Ojalá que las relaciones humanas tuvieran presentes estos consejos, pues mejor nos iría en el campo social, comercial, familiar, vecinal y político en nuestra nación en los tiempos actuales.

2.- En la segunda lectura nos encontramos en cómo san Pablo hace caer en la cuenta que el cuerpo que hoy tenemos dejará de  existir y nos abrirá las puertas a la inmortalidad, que siempre será la manera de estar delante del Señor por toda la eternidad en el Reino de los Cielos, quienes tengan la dicha de recibir el premio de entrar en él gracias a que sus vidas sean ejemplo de fe viva y actuantes conforme  al cumplimiento de la voluntad de Dios.

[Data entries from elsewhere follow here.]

/-- Settles O51: the checks in their order, then the ribbon and the state that it leaves. -/
theorem ribbonLoadedIsTaken : Obligations.RibbonLoadedIsTaken := by
  unfold Obligations.RibbonLoadedIsTaken
  intro l l0 l1 l2 l3 t0 t1 broken fill s hopen p length completes busy
  have loads : ∀ {r q}, ribbonLoadedBody [l0, l1, l2, l3, t0, t1] broken p = (r, q) → completes r q :=
    fun h => linkCommand_sampling (payload := [l0, l1, l2, l3, t0, t1]) hopen (by simp) rfl h
  refine ⟨fun h => loads (ribbonLoadedBody_noLength h _ _), fun h hstate => loads (ribbonLoadedBody_state h hstate),
    fun hlen hbroken hbusy => ?_⟩
  intro n tb same answer resp becomes
  subst hbroken
  have taken : completes resp (settle (raiseIf (p.printer.state = .idle && n = 0) .printer
      (becomes (ribbonState p.printer n)))) :=
    loads ((ribbonLoadedBody_taken hlen hbusy).trans (loadRibbon_eq ..))
  refine ⟨fun hstate hn => ?_, fun hstate hn => ?_, fun hstate hn hdisc => ?_, fun hstate hn hdisc => ?_,
    fun hstate hn => ?_, fun hstate => ?_⟩
  · have hn0 : n ≠ 0 := Nat.ne_of_gt hn
    simpa only [ribbonState, hstate, if_neg hn0, raiseIf, hn0, decide_false, Bool.and_false, Bool.false_eq_true,
      if_false] using taken
  · simpa only [ribbonState, hstate, if_pos hn, raiseIf, hn, decide_true, Bool.and_self, if_true] using taken
  · have hn0 : n ≠ 0 := Nat.ne_of_gt hn
    simpa only [ribbonState, hstate, if_neg hn0, raiseIf, hdisc, Option.isSome_none, reduceCtorEq, decide_false,
      Bool.false_and, Bool.false_eq_true, if_false] using taken
  · have hn0 : n ≠ 0 := Nat.ne_of_gt hn
    have hsome : p.printer.disc.isSome = true := Option.isSome_iff_ne_none.2 hdisc
    simpa only [ribbonState, hstate, if_neg hn0, raiseIf, hsome, if_true, reduceCtorEq, decide_false,
      Bool.false_and, Bool.false_eq_true, if_false] using taken
  · simpa only [ribbonState, hstate, if_pos hn, raiseIf, reduceCtorEq, decide_false, Bool.false_and,
      Bool.false_eq_true, if_false] using taken
  · simpa only [ribbonState, hstate, raiseIf, reduceCtorEq, decide_false, Bool.false_and, Bool.false_eq_true,
      if_false] using taken

/-! ## THERMAL LIMITS (R182, R209) -/

/-- The number that a temperature word holds (R209). -/
theorem wordTemp_eq {w : Nat} (h : w < 1024) : wordTemp w = if w < 512 then (w : Int) else (w : Int) - 1024 := by
  simp only [wordTemp, BitVec.toInt_eq_toNat_cond, BitVec.toNat_ofNat]
  split <;> split <;> omega

/-- The temperature word of a temperature that ten bits hold (R209). -/
theorem tempWord_eq {t : Int} (hlo : -512 ≤ t) (hhi : t ≤ 511) :
    tempWord t = if 0 ≤ t then t.toNat else (t + 1024).toNat := by
  simp only [tempWord, BitVec.toNat_ofInt]
  split <;> omega

theorem optTemp_ok {b0 b1 : Byte} (h : ¬ (1024 ≤ num16 b0 b1 ∧ num16 b0 b1 ≠ 65535)) :
    ∃ x, optTemp b0 b1 = some x ∧ ∀ keep : Int, x.getD keep =
      if num16 b0 b1 = 65535 then keep
      else if num16 b0 b1 < 512 then (num16 b0 b1 : Int) else (num16 b0 b1 : Int) - 1024 := by
  by_cases hmark : num16 b0 b1 = 65535
  · exact ⟨none, if_pos hmark, fun keep => (if_pos hmark).symm⟩
  · have hlow : num16 b0 b1 < 1024 := Nat.not_le.1 fun hge => h ⟨hge, hmark⟩
    refine ⟨some (wordTemp (num16 b0 b1)), ?_, fun keep => ?_⟩
    · simp only [optTemp, if_neg hmark, if_pos hlow]
    · rw [if_neg hmark, Option.getD_some, wordTemp_eq hlow]

theorem optTemp_none {b0 b1 : Byte} (h : 1024 ≤ num16 b0 b1 ∧ num16 b0 b1 ≠ 65535) : optTemp b0 b1 = none := by
  simp only [optTemp, if_neg h.2, if_neg (Nat.not_lt.2 h.1)]

/-- A pair of limits, settled, written out. -/
theorem LimitPair.settle_eq (g : LimitPair) :
    g.settle =
      let h := clampInt (-160) 511 g.high
      let h := if 503 < h then 503 else h
      let c := clampInt (-160) 511 g.critical
      ⟨h, if c < h + 8 then h + 8 else c⟩ := by
  simp only [LimitPair.settle, clampTemp, LimitPair.mk.injEq]
  constructor
  · split <;> omega
  · split <;> split <;> omega

/-- The bytes of a pair of limits that is in range. -/
theorem pairBytes_eq {x : LimitPair} (h : x.legal) :
    pairBytes x =
      le16 (if 0 ≤ x.high then x.high.toNat else (x.high + 1024).toNat) ++
        le16 (if 0 ≤ x.critical then x.critical.toNat else (x.critical + 1024).toNat) := by
  obtain ⟨hlo, hgap, hhi⟩ := h
  simp only [pairBytes]
  rw [tempWord_eq (by omega) (by omega), tempWord_eq (by omega) (by omega)]

/-- Settles O53: a word above ten bits is refused, and otherwise each pair is written, settled and answered with. -/
theorem thermalLimitsAreSettled : Obligations.ThermalLimitsAreSettled := by
  unfold Obligations.ThermalLimitsAreSettled
  intro l a0 a1 b0 b1 c0 c1 d0 d1 e0 e1 f0 f1 fill s hopen old bad word settled out bytes completes wrong
  have hexec : ∀ {r q}, thermalLimitsBody [a0, a1, b0, b1, c0, c1, d0, d1, e0, e1, f0, f1] s.part = (r, q) →
      completes r q := fun h => linkCommand_completes hopen (by simp) rfl h
  refine ⟨fun hwrong => hexec ?_, fun hok => ?_⟩
  · have hparse : parseLimits [a0, a1, b0, b1, c0, c1, d0, d1, e0, e1, f0, f1] = none := by
      simp only [parseLimits]
      rcases hwrong with h | h | h | h | h | h <;> simp [optTemp_none h]
    simp only [thermalLimitsBody, hparse, rangeError, refuse_eq]
  · intro given new answer
    simp only [wrong, not_or] at hok
    obtain ⟨ha, hb, hc, hd, he, hf⟩ := hok
    obtain ⟨a, hpa, hga⟩ := optTemp_ok ha
    obtain ⟨b, hpb, hgb⟩ := optTemp_ok hb
    obtain ⟨c, hpc, hgc⟩ := optTemp_ok hc
    obtain ⟨d, hpd, hgd⟩ := optTemp_ok hd
    obtain ⟨e, hpe, hge⟩ := optTemp_ok he
    obtain ⟨f, hpf, hgf⟩ := optTemp_ok hf
    have hparse : parseLimits [a0, a1, b0, b1, c0, c1, d0, d1, e0, e1, f0, f1] = some ⟨a, b, c, d, e, f⟩ := by
      simp only [parseLimits, hpa, hpb, hpc, hpd, hpe, hpf]
      rfl
    have hgiven : LimitFields.over ⟨a, b, c, d, e, f⟩ old = given := by
      simp only [LimitFields.over, LimitPair.over, hga, hgb, hgc, hgd, hge, hgf]
      rfl
    have hpair : ∀ g : LimitPair, settled g = g.settle := fun g => (LimitPair.settle_eq g).symm
    have hnew : given.settle = new := by
      simp only [new, hpair, ThermalLimits.settle]
    have hbytes : ∀ g : LimitPair, pairBytes g.settle = bytes g.settle :=
      fun g => pairBytes_eq (limitPair_settle_legal g)
    have hanswer : thermalLimitBytes new = answer := by
      simp only [thermalLimitBytes, answer, new, hpair, hbytes]
    refine hexec ?_
    simp only [thermalLimitsBody, hparse, settleThermal]
    rw [show s.part.thermal.limits = old from rfl, hgiven, hnew, hanswer]
    exact Prod.ext (settled_eq_same bne_iff_ne _) rfl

Se impone, pues, vivir como si no viviéramos, estar como si no estuviéramos, sin pegarnos a nada material, sino todo lo contrario, a los valores del Reino de Dios, que sabemos que nunca será perder el tiempo en vano, sino en recibir el premio que nos merezcamos conforme sea nuestra conducta.

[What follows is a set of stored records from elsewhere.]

-- ==== Sys2Proof/Machine/Flags.lean ====
section
/-! DEFINITION. The STATUS register: the error codes and classes (R29, R100), the word a read returns (R23, R40) and the effect of
a write to it (R25, R26, R41). The block has no other flags (R35). -/

namespace Sys2Proof.Machine

/-- The numeric code of an error (R100). -/
def errorNumber : ErrorCode → BitVec 4
  | .argZero => 1
  | .argKGtN => 2
  | .secretGePrime => 3
  | .duplicateX => 4
  | .notInvertible => 5
  | .tooFewPoints => 6
  | .illegalCommand => 7

/-- `class(ERRCODE)` (R29): 0 none, 1 ArgumentError, 2 CryptoDomainError. The codes 8 to 15 are never produced (S8); the function
gives them class 0 only to be total. -/
def errorClass (code : BitVec 4) : BitVec 2 :=
  match code.toNat with
  | 1 => 1
  | 2 => 1
  | 7 => 1
  | 3 => 2
  | 4 => 2
  | 5 => 2
  | 6 => 2
  | _ => 0

/-- The 32-bit word a read of STATUS returns (R40), its reserved bits 0 (R23). -/
def statusWord (s : State) : Word :=
  0#18 ++ errorClass s.errCode ++ s.errCode ++ 0#4 ++ BitVec.ofBool s.drop ++ BitVec.ofBool s.err ++ BitVec.ofBool s.done
    ++ BitVec.ofBool s.busy

/-- The effect of a write to STATUS (R41): bits 1, 2 and 3 clear DONE, ERR with ERRCODE, and DROP; all other bits are ignored. A
write with bit 2 set is the acknowledge of R105, the block's return from an error. -/
def writeStatus (data : Word) (s : State) : State :=
  { s with
    done := if data.getLsbD 1 then false else s.done
    err := if data.getLsbD 2 then false else s.err
    errCode := if data.getLsbD 2 then 0 else s.errCode
    drop := if data.getLsbD 3 then false else s.drop }

/-- STATUS.DROP <- 1: a host write was discarded (R27). -/
def setDrop (s : State) : State := { s with drop := true }

end Sys2Proof.Machine
end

3.- Nunca es el discípulo superior a su maestro, al contrario, tardará tiempo en superarle. Tampoco dos ciegos pueden conducirse entre sí, pues caerán en el hoyo. Lo mismo que no debemos juzgar la mota de polvo del hermano, dejando de mirar la viga en el propio ojo. Para hablar de los demás debemos quitar la viga del propio. Los árboles buenos dan frutos buenos, los árboles malos dan frutos malos. Nunca la agricultura será una destrucción para el género humano, salvo que esté manipulada para matar a los comensales de los frutos del campo.

Todos estos consejos nos llevan a una gran conclusión:

Nadie es dueño de juzgar a nadie. El único juez de todos es Dios.

La caridad por lo tanto debe presidir nuestras vidas: amar a Dios sobre todas las cosas y a los hermanos como a nosotros mismos.